[Data for review Boundary: Start]
-- ==== Sys2Proof/Laws/Tokens.lean ====
section
/-! SUPPORT. What the token rules do to a sequence of data bytes: for each stream command, the state after the
bytes of a buffer, before its end mark. -/

namespace Sys2Proof.Machine

/-- A sequence of tokens is consumed part by part. -/
theorem acceptTokens_append (ts us : List InToken) (s : State) :
    acceptTokens (ts ++ us) s =
      match acceptTokens ts s with
      | .next s' => acceptTokens us s'
      | .fault r => .fault r
      | .refused r => .refused r := by
  induction ts generalizing s with
  | nil => rfl
  | cons t ts ih =>
    simp only [List.cons_append, acceptTokens]
    cases acceptToken t s with
    | next s' => exact ih s'
    | fault r => rfl
    | refused r => rfl

/-- After a prefix that ends in `s'`, the rest is consumed from `s'`. -/
theorem acceptTokens_append_next {ts : List InToken} {s s' : State} (h : acceptTokens ts s = .next s')
    (us : List InToken) : acceptTokens (ts ++ us) s = acceptTokens us s' := by
  rw [acceptTokens_append, h]

/-- One more token in front. -/
theorem acceptTokens_cons_next {t : InToken} {s s' : State} (h : acceptToken t s = .next s')
    (us : List InToken) : acceptTokens (t :: us) s = acceptTokens us s' := by
  simp [acceptTokens, h]

/-- The last token alone. -/
theorem acceptTokens_one (t : InToken) (s : State) : acceptTokens [t] s = acceptToken t s := by
  simp only [acceptTokens]
  cases acceptToken t s <;> rfl

/-- A whole stream command, given the state after acceptance and the one after its data bytes. -/
theorem runCommand_eq {i : Instr} {x : List Byte} {s s1 s2 : State} (h1 : exec i s = .next s1)
    (h2 : acceptTokens (x.map .B) s1 = .next s2) : runCommand i x s = acceptToken .EOS s2 := by
  simp only [runCommand, h1]
  rw [acceptTokens_append_next h2, acceptTokens_one]

/-- `ICNT` after one more byte, as a count of bytes. -/
theorem count_succ (w : Word) (n : Nat) :
    w + 1#16 + BitVec.ofNat 16 n = w + BitVec.ofNat 16 (n + 1) := by
  rw [BitVec.ofNat_add]
  ac_rfl

/-! ### Transcoder -/

/-- `EXP` on data bytes. -/
theorem acceptTokens_exp (x : List Byte) (s : State) (hc : s.regs.cmd = 0x40) :
    acceptTokens (x.map .B) s = .next { s with
      oq := s.oq ++ (expand x).map .B
      regs.icnt := s.regs.icnt + BitVec.ofNat 16 x.length
      regs.ocnt := s.regs.ocnt + BitVec.ofNat 16 (2 * x.length) } := by
  induction x generalizing s with
  | nil => simp [acceptTokens, expand]
  | cons b x ih =>
    rw [List.map_cons, acceptTokens_cons_next (acceptToken_exp hc _), ih _ (by simpa [tokenExp] using hc)]
    have h1 := count_succ s.regs.icnt x.length
    have h2 : s.regs.ocnt + 1#16 + 1#16 + BitVec.ofNat 16 (2 * x.length) =
        s.regs.ocnt + BitVec.ofNat 16 (2 * (x.length + 1)) := by
      rw [count_succ, count_succ, show 2 * (x.length + 1) = 2 * x.length + 1 + 1 by omega]
    simp [tokenExp, expand, emitByte, countInput, h1, h2]

/-- `COL` on data bytes from an empty hold latch: the bytes of the complete pairs are emitted. -/
theorem acceptTokens_col : ∀ (y : List Byte) (s : State), s.regs.cmd = 0x41 → s.latch.holdValid = false →
    ∃ t x, acceptTokens (y.map .B) s = .next t ∧ t.oq = s.oq ++ x.map .B ∧ x.length = y.length / 2 ∧
      (∀ z, collapse y = .ok z → z = x) ∧
      (y.length % 2 = 1 → collapse y.dropLast = .ok x) ∧
      t.regs = { s.regs with
        icnt := s.regs.icnt + BitVec.ofNat 16 y.length
        ocnt := s.regs.ocnt + BitVec.ofNat 16 (y.length / 2) } ∧
      t.host = s.host ∧ t.latch.segOpen = s.latch.segOpen ∧
      t.latch.holdValid = decide (y.length % 2 = 1)
  | [], s, _, hh => ⟨s, [], by simp [acceptTokens, collapse, hh]⟩
  | [b], s, hc, hh => by
    refine ⟨tokenCol (.B b) s, [], ?_, ?_⟩
    · rw [List.map_singleton, acceptTokens_one, acceptToken_col hc]
    · simp [tokenCol, hh, collapse]
      rfl
  | h :: l :: y, s, hc, hh => by
    have e1 : acceptToken (.B h) s = .next (tokenCol (.B h) s) := acceptToken_col hc _
    have e2 : acceptToken (.B l) (tokenCol (.B h) s) =
        .next (tokenCol (.B l) (tokenCol (.B h) s)) := acceptToken_col (by simp [tokenCol, hh, hc]) _
    obtain ⟨t, x, ht, hoq, hlen, hcol, hodd, hregs, hhost, hseg, hval⟩ :=
      acceptTokens_col y (tokenCol (.B l) (tokenCol (.B h) s)) (by simp [tokenCol, hh, hc])
        (by simp [tokenCol, hh])
    refine ⟨t, byteFromNybbles h l :: x, ?_, ?_, ?_, ?_, ?_, ?_, ?_, ?_, ?_⟩
    · rw [List.map_cons, List.map_cons, acceptTokens_cons_next e1, acceptTokens_cons_next e2, ht]
    · simp [hoq, tokenCol, hh]
    · simp only [List.length_cons, hlen]; omega
    · intro z hz
      rw [collapse_pair] at hz
      cases hy : collapse y with
      | error e => simp [hy, Except.map] at hz
      | ok w =>
        rw [hy, Except.map] at hz
        cases hz
        rw [hcol w hy]
    · intro ho
      have ho' : y.length % 2 = 1 := by simp only [List.length_cons] at ho; omega
      have hy : y ≠ [] := by rintro rfl; simp at ho'
      rw [List.dropLast_cons_of_ne_nil (by simp), List.dropLast_cons_of_ne_nil hy, collapse_pair, hodd ho']
      rfl
    · have h1 : s.regs.icnt + 1#16 + 1#16 + BitVec.ofNat 16 y.length =
          s.regs.icnt + BitVec.ofNat 16 (y.length + 1 + 1) := by
        rw [count_succ, count_succ]
      have h2 : s.regs.ocnt + 1#16 + BitVec.ofNat 16 (y.length / 2) =
          s.regs.ocnt + BitVec.ofNat 16 ((y.length + 1 + 1) / 2) := by
        rw [count_succ, show (y.length + 1 + 1) / 2 = y.length / 2 + 1 by omega]
      simp [hregs, tokenCol, hh, emitByte, countInput, h1, h2]
    · simp [hhost, tokenCol, hh]
    · simp [hseg, tokenCol, hh]
    · rw [hval]
      simp only [List.length_cons, decide_eq_decide]
      omega

/-! ### Checksum -/

/-- The accumulator holds what feeding the bytes of `x` from the start leaves (43_checksum.md R203). -/
def Fed (x : List Byte) (l : Latches) : Prop :=
  (x.length % 2 = 0 ∧ l.holdValid = false ∧ l.sum = wordsum x) ∨
  (∃ y, x = y ++ [l.hold] ∧ y.length % 2 = 0 ∧ l.holdValid = true ∧ l.sum = wordsum y)

theorem Fed.start {l : Latches} (h : l.holdValid = false) (hs : l.sum = 0) : Fed [] l :=
  .inl ⟨rfl, h, hs⟩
[Data for review Boundary: End]
[Your instructions]: Give the exact lines, and only those, from the line containing "[acceptTokens, collapse, hh]⟩" through the line containing "have e2 : acceptToken" in the entries above.

[Completed task]:
  | [], s, _, hh => ⟨s, [], by simp [acceptTokens, collapse, hh]⟩
  | [b], s, hc, hh => by
    refine ⟨tokenCol (.B b) s, [], ?_, ?_⟩
    · rw [List.map_singleton, acceptTokens_one, acceptToken_col hc]
    · simp [tokenCol, hh, collapse]
      rfl
  | h :: l :: y, s, hc, hh => by
    have e1 : acceptToken (.B h) s = .next (tokenCol (.B h) s) := acceptToken_col hc _
    have e2 : acceptToken (.B l) (tokenCol (.B h) s) =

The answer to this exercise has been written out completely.